A parliamentary question directed in January by Kamil Okyay Sındır, an MP from the main opposition Republican People’s Party (CHP), to Minister of Family, Labor and Social Security Zehra Zümrüt Selçuk regarding the large number of layoffs in Turkey based on Code-29, hasn’t been answered.

Sındır told DW Turkish that 80 percent of reinstatement lawsuits in 2020 were filed by employees who had been dismissed from their jobs due to Code-29. “This is very troubling; the employers can fire whomever they want [amid the pandemic]. The cases regarding these wrongful dismissals should result in the workers’ reinstatement, but there’s no official data on that yet.”
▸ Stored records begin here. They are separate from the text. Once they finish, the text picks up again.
-- ==== Sys2Proof/Machine/StateSpace.lean ====
section
/-! DEFINITION. The state space (R425 to R428): every word by its address, GMP_READ, GMP_WRITE and the words that a write acts on
(R365, R443, R451, R452). -/

namespace Sys2Proof.Machine

/-- Eight bytes of a byte string as a word (R425). -/
def wordAt (b : Bytes) (o : Nat) : Nat := fld b o 8

/-- Device words (R427). -/
def Dev.deviceWord (d : Dev) (o : Nat) : Nat :=
  let k := d.keeper
  if o = 0 then k.deviceInfo
  else if o = 0x008 then k.imageWord
  else if o = 0x010 then k.nameA
  else if o = 0x018 then k.nameB
  else if o = 0x020 then d.readyWord
  else if o = 0x028 then d.readyBasins
  else if o = 0x030 then d.readyLinksLo
  else if o = 0x038 then d.readyLinksHi
  else if o = 0x040 then d.clock.statusWord
  else if o = 0x048 then d.gtc
  else if o = 0x050 then k.imageSerial
  else if 0x080 ≤ o ∧ o < 0x0C0 then wordAt k.identityPub (o - 0x080)
  else if 0x0C0 ≤ o ∧ o < 0x0E0 then (if k.identityState = 3 then 0 else wordAt k.identityDigest (o - 0x0C0))
  else if 0x0E0 ≤ o ∧ o < 0x100 then wordAt k.imageDigest (o - 0x0E0)
  else if 0x100 ≤ o ∧ o < 0x120 then wordAt k.signerDigest (o - 0x100)
  else 0

/-- The event that an offset of the ring's window shows (R426). -/
def Dev.eventAt (d : Dev) (o : Nat) : Option Event := d.faults.ring.reverse.find? (fun e => e.seq % 1024 == o / 64)

/-- A word of the event ring. -/
def Dev.eventWord (d : Dev) (o : Nat) : Nat :=
  match d.eventAt o with
  | some e => wordAt e.bytes (o % 64)
  | none => 0

/-- UNIT_STATUS words: Basins from 0, Tarns at 0x200, stacks at 0x280 (R426). -/
def Dev.unitWord (d : Dev) (o : Nat) : Nat :=
  if o < 0x190 then (d.unit (o / 8)).word
  else if 0x200 ≤ o ∧ o < 0x240 then (d.unit (tarnUnit ((o - 0x200) / 8))).word
  else if 0x280 ≤ o ∧ o < 0x2C0 then (d.unit (stackUnit ((o - 0x280) / 8))).word
  else 0

/-- LINK_STATUS and LINK_OPTICS (R426). -/
def Dev.portWord (d : Dev) (o : Nat) : Nat :=
  if o % 64 = 0 then (d.port (o / 64)).statusWord (d.mode (o / 64))
  else if o % 64 = 8 then (d.port (o / 64)).opticsWord
  else 0

/-- The words of a job (R426). -/
def Dev.jobWord (d : Dev) (o : Nat) : Nat :=
  let x := d.job (o / 0x1000)
  let r := o % 0x1000
  if r = 0 then x.state.code
  else if r = 0x08 then x.stepStatus
  else if r = 0x10 then x.stepTiming
  else if r = 0x18 then x.recovery
  else if 0x20 ≤ r ∧ r < 0x40 then wordAt x.pkgDigest (r - 0x20)
  else 0

/-- The basin field of CTX_STATUS (R94): 0xFF in FREE, a free value where the schedule names no Basin for the bucket. -/
def Dev.basinField (d : Dev) (c : Nat) : Nat :=
  let x := d.ctx c
  if x.state ≠ .free ∧ x.basin = 0xFF then Config.slotlessBasin c % 50 else x.basin

/-- CTX_STATUS and CTX_SEQ (R426). -/
def Dev.ctxWord (d : Dev) (o : Nat) : Nat :=
  let x := d.ctx (o / 16)
  if o % 16 = 0 then ({ x with basin := d.basinField (o / 16) } : Ctx).statusWord else x.seqWord

/-- The HDR_SAMPLE window (R291, R426): the ring holds the newest 4,096 records. -/
def Dev.sampleWord (d : Dev) (o : Nat) : Nat :=
  let s := d.samples
  if o = 0 then s.count
  else if o < 0x40 then 0
  else
    let slot := (o - 0x40) / 64
    let first := s.count - s.ring.length
    match (List.range s.ring.length).find? (fun i => (first + i) % 4096 == slot) with
    | some i => wordAt (s.ring.getD i []) ((o - 0x40) % 64)
    | none => 0

/-- Instruction words of update programs (R128, R426). -/
def Dev.programWord (d : Dev) (o : Nat) : Nat :=
  let p := (d.job (o / 0x4000)).program (o % 0x4000 / 0x400)
  let i := o % 0x400 / 8
  if i < pgCount p then pgInstr p i else 0

/-- The bytes of one slot of the Silt ring (R452). -/
def Dev.slotBytes (d : Dev) (i : Nat) : Bytes :=
  match d.silt.recs.reverse.find? (fun r => r.slot == i || (r.two && (r.slot + 1) % d.siltSlots == i)) with
  | some r => slice r.bytes (if r.slot = i then 0 else 32) 32
  | none => []

/-- The Silt control words (R452). -/
def Dev.siltWord (d : Dev) (o : Nat) : Nat :=
  let s := d.silt
  if o = 0x00 then d.siltStatus
  else if o = 0x10 then d.siltSlots
  else if o = 0x18 then s.next
  else if o = 0x20 then (if s.state == .running then noKey else s.oldestFrozen.getD noKey)
  else if o = 0x28 then (if s.state == .running then noKey else s.triggerSlot.getD noKey)
  else if o = 0x30 then (if s.state == .running then noKey else s.lostSlot.getD noKey)
  else 0

/-- The words of a probe's block (R443). -/
def Probe.word (p : Probe) (o : Nat) : Nat :=
  if o < 16 then wordAt p.entry o
  else if o = 16 then p.count
  else if o = 24 then p.min
  else if o = 32 then p.max
  else if o = 40 then p.sum
  else if 64 ≤ o ∧ o < 320 then tget 0 p.bins ((o - 64) / 8)
  else 0

/-- A LINK_TIME entry (R459). -/
def Dev.linkTime (d : Dev) (p : Nat) : Bytes :=
  let x := d.port p
  leBytes 1 p ++
    leBytes 1 (pack [(0, b2n (d.fabric p && d.up p)), (1, b2n (decide (d.clock.upstream = p))), (2, b2n x.hasDelay)]) ++
    leBytes 2 x.linkGen ++ leBytes 2 (intBits 16 (if p < 96 then d.asym p else 0)) ++ leBytes 1 x.neighbourPort ++ leBytes 1 0 ++
    leBytes 8 x.calibTick ++ leBytes 8 (intBits 64 x.bringupDelay) ++ leBytes 8 (intBits 64 x.delay) ++
    leBytes 8 (intBits 64 x.lastOffset) ++ leBytes 8 (intBits 64 x.bringupOffset) ++ leBytes 7 x.neighbourId ++ leBytes 1 0 ++
    leBytes 4 (d.ctr (ctrIdx 2 p 0x1C)) ++ leBytes 4 0

/-- A word of the windows at 0x04_0000_0000 (R443, R452, R459). -/
def Dev.windowWord (d : Dev) (o : Nat) : Nat :=
  if o < 0x1000 then d.siltWord o
  else if o < 0x1000 + 512 * 64 then (tget {} d.probes ((o - 0x1000) / 512)).word ((o - 0x1000) % 512)
  else if 0x10000 ≤ o ∧ o < 0x10000 + 64 * 98 then wordAt (d.linkTime ((o - 0x10000) / 64)) ((o - 0x10000) % 64)
  else if 0x40000000 ≤ o ∧ o < 0x40000000 + 32 * d.siltSlots then wordAt (d.slotBytes ((o - 0x40000000) / 32)) ((o - 0x40000000) % 32)
  else 0

/-- One word of the state space; none where the address is not mapped (R425, R426). -/
def Dev.wordOf (d : Dev) (a : Nat) : Option Nat :=
  if a % 8 ≠ 0 then none
  else if a < 0x1000 then some (d.deviceWord a)
  else if 0x10000 ≤ a ∧ a < 0x10080 then some (tget {} d.faults.classes ((a - 0x10000) / 8)).word
  else if 0x20000 ≤ a ∧ a < 0x30000 then some (d.eventWord (a - 0x20000))
  else if 0x30000 ≤ a ∧ a < 0x30400 then some (d.unitWord (a - 0x30000))
  else if 0x100000 ≤ a ∧ a < 0x100000 + 6272 then some (d.portWord (a - 0x100000))
  else if 0x200000 ≤ a ∧ a < 0x300000 then some (d.jobWord (a - 0x200000))
  else if 0x300000 ≤ a ∧ a < 0x310000 then some (d.ctxWord (a - 0x300000))
  else if 0x400000 ≤ a ∧ a < 0x440040 then some (d.sampleWord (a - 0x400000))
  else if 0x800000 ≤ a ∧ a < 0xC00000 then some (d.programWord (a - 0x800000))
  else if 0x100000000 ≤ a ∧ a < 0x140000000 then some (d.ctr ((a - 0x100000000) / 8))
  else if 0x400000000 ≤ a ∧ a < 0x800000000 then some (d.windowWord (a - 0x400000000))
  else none

/-- `n` words from an address; none where one of them is not mapped. -/
def Dev.wordsFrom (d : Dev) (a : Nat) : Nat → Option Bytes
  | 0 => some []
  | n + 1 =>
    match d.wordOf a with
    | none => none
    | some w => (d.wordsFrom (a + 8) n).map (fun r => leBytes 8 w ++ r)

/-- Records of the ring with a number below `seq` that a read of the `n` bytes from `a` on returned are delivered (R364); `ring` is where
the ring lies in what is read. The last word of a record tells that it has been returned (DEDUCED, log entry 66). -/
def Dev.deliver (d : Dev) (ring seq a n : Nat) : Dev :=
  d.modFaults (fun f =>
    { f with ring := f.ring.map (fun e =>
        let last := ring + 64 * (e.seq % 1024) + 56
        if e.seq < seq ∧ a ≤ last ∧ last + 8 ≤ a + n then { e with delivered := true } else e) })

/-- GMP_READ (R425). -/
def readRequest : Request :=
  { msg := 0x0010, right := .read, recovery := true,
    valid := fun b => b.length == 12 && decide (1 ≤ fld b 8 4) && decide (fld b 8 4 ≤ 160),
    act := onDev (fun m _ d =>
      let a := fld m.body 0 8
      let n := fld m.body 8 4
      match d.wordsFrom a n with
      | none => (d, { status := stAddrUnmapped })
      | some b => (d.deliver 0x20000 d.faults.eventSeq a (8 * n), { payload := b })) }

def execGmpRead (m : GmpMsg) (s : State) : Host.Outcome State Fault Refusal := .next (gmpCommand readRequest m s)

/-! ### Writes (R428) -/

/-- A write of GTC_STATUS: stretched and stepped are cleared by a one (R201, R9). -/
def Dev.writeGtcStatus (d : Dev) (v : Nat) : Dev :=
  d.modClock (fun c => { c with stretched := c.stretched && !bit v 40, stepped := c.stepped && !bit v 41 })

/-- A write of a FAULT_CLASS word (R365). -/
def Dev.writeClass (d : Dev) (c v : Nat) : Dev := if bit v 0 then d.ackClass c else d

/-- A probe's contents emptied (R443). -/
def Probe.clear (p : Probe) : Probe := { entry := p.entry, last := p.last, turn := p.turn }
/-- The entry's enabled bit cleared; the contents are kept (R443). -/
def Probe.disable (p : Probe) : Probe :=
  { p with entry := p.entry.take 1 ++ leBytes 1 (u8 p.entry 1 - 2 * b2n (bit (u8 p.entry 1) 1)) ++ p.entry.drop 2 }

def Dev.modProbe (d : Dev) (i : Nat) (f : Probe → Probe) : Dev := { d with probes := tmod {} d.probes i f }

/-- A write of PROBE_CTRL (R443). -/
def Dev.writeProbe (d : Dev) (i v : Nat) : Dev :=
  let d := if bit v 0 then d.modProbe i Probe.clear else d
  if bit v 1 then d.modProbe i Probe.disable else d

/-- A write of SILT_CTRL: it rearms first and then triggers (R451, R452). -/
def Dev.writeSilt (d : Dev) (v : Nat) : Dev :=
  let d := if bit v 1 then d.siltRearm else d
  if bit v 0 then d.siltTrigger 32 else d

/-- The class, the probe that an address names. -/
def classAt (a : Nat) : Option Nat := if a % 8 = 0 ∧ 0x10000 ≤ a ∧ a < 0x10080 then some ((a - 0x10000) / 8) else none
def probeAt (a : Nat) : Option Nat :=
  if 0x400001000 ≤ a ∧ a < 0x400001000 + 512 * 64 ∧ (a - 0x400001000) % 512 = 48 then some ((a - 0x400001000) / 512) else none
/-- The addresses of GTC_STATUS and SILT_CTRL. -/
def gtcStatusAddr : Nat := 0x40
def siltCtrlAddr : Nat := 0x400000008

/-- A write of any word (R428). -/
def Dev.writeWord (d : Dev) (a v : Nat) : Dev × Reply :=
  match d.wordOf a with
  | none => (d, { status := stAddrUnmapped })
  | some _ =>
    if a = gtcStatusAddr then (d.writeGtcStatus v, {})
    else if a = siltCtrlAddr then (d.writeSilt v, {})
    else match classAt a with
      | some c => (d.writeClass c v, {})
      | none => match probeAt a with
        | some i => (d.writeProbe i v, {})
        | none => (d, { status := stAddrRo })

/-- A GMP_WRITE request with what it does at its address (R428). -/
def writeRequest (f : Dev → Nat → Nat → Dev × Reply) : Request :=
  { msg := 0x0011, right := .device, valid := fun b => b.length == 16,
    act := onDev (fun m _ d => f d (fld m.body 0 8) (fld m.body 8 8)) }

def execGmpWrite (m : GmpMsg) (s : State) : Host.Outcome State Fault Refusal := .next (gmpCommand (writeRequest Dev.writeWord) m s)

/-- Writing one to unacked acknowledges the class (R365). -/
def ackWrite (d : Dev) (a v : Nat) : Dev × Reply :=
  match classAt a with
  | some c => (d.writeClass c v, {})
  | none => d.writeWord a v

def execFaultClassAck (m : GmpMsg) (s : State) : Host.Outcome State Fault Refusal := .next (gmpCommand (writeRequest ackWrite) m s)

/-- PROBE_CTRL with clear (R443). -/
def probeClearWrite (d : Dev) (a v : Nat) : Dev × Reply :=
  match probeAt a with
  | some i => (d.writeProbe i v, {})
  | none => d.writeWord a v

def execProbeClear (m : GmpMsg) (s : State) : Host.Outcome State Fault Refusal := .next (gmpCommand (writeRequest probeClearWrite) m s)

/-- PROBE_CTRL with disable (R443). -/
def probeDisableWrite (d : Dev) (a v : Nat) : Dev × Reply :=
  match probeAt a with
  | some i => (d.writeProbe i v, {})
  | none => d.writeWord a v

def execProbeDisable (m : GmpMsg) (s : State) : Host.Outcome State Fault Refusal :=
  .next (gmpCommand (writeRequest probeDisableWrite) m s)

/-- SILT_CTRL with trigger (R450 bit 5). -/
def siltTriggerWrite (d : Dev) (a v : Nat) : Dev × Reply :=
  if a = siltCtrlAddr then (d.writeSilt v, {}) else d.writeWord a v

def execSiltCtrlTrigger (m : GmpMsg) (s : State) : Host.Outcome State Fault Refusal :=
  .next (gmpCommand (writeRequest siltTriggerWrite) m s)

/-- SILT_CTRL with rearm (R451). -/
def siltRearmWrite (d : Dev) (a v : Nat) : Dev × Reply :=
  if a = siltCtrlAddr then (d.writeSilt v, {}) else d.writeWord a v

def execSiltCtrlRearm (m : GmpMsg) (s : State) : Host.Outcome State Fault Refusal :=
  .next (gmpCommand (writeRequest siltRearmWrite) m s)

end Sys2Proof.Machine
end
Academic Özgür Müftüoğlu also spoke to DW, arguing that the restriction imposed on employers during the coronavirus pandemic had led to them to fire their employees via Code-29.

“This implementation is highly immoral and cruel because it allows one to accuse the worker of dishonorable behavior without objective reasoning. It condemns employees to starvation because a worker stigmatized as immoral can hardly find a job anywhere else,” Müftüoğlu said.

When a worker is fired under Code-29, he or she cannot receive severance pay or unemployment benefits.

The academic further stated that dismissals under Code-29 would lead to an increase in worker deaths because “the employers are now able to have their employees work in any poor condition they please since the threat of being fired is hanging over them like the Sword of Damocles.”

A report by the opposition SOL (Left) Party released in March showed that 728,000 people have become unemployed in Turkey in the last year.

The unemployment rate of the country released by the Turkish Statistical Institute (TurkStat), which included a seasonally adjusted measure of labor underutilization, has risen four straight months to 29.1 percent in January, near a peak in May of last year during the height of Turkey’s COVID-19 lockdown.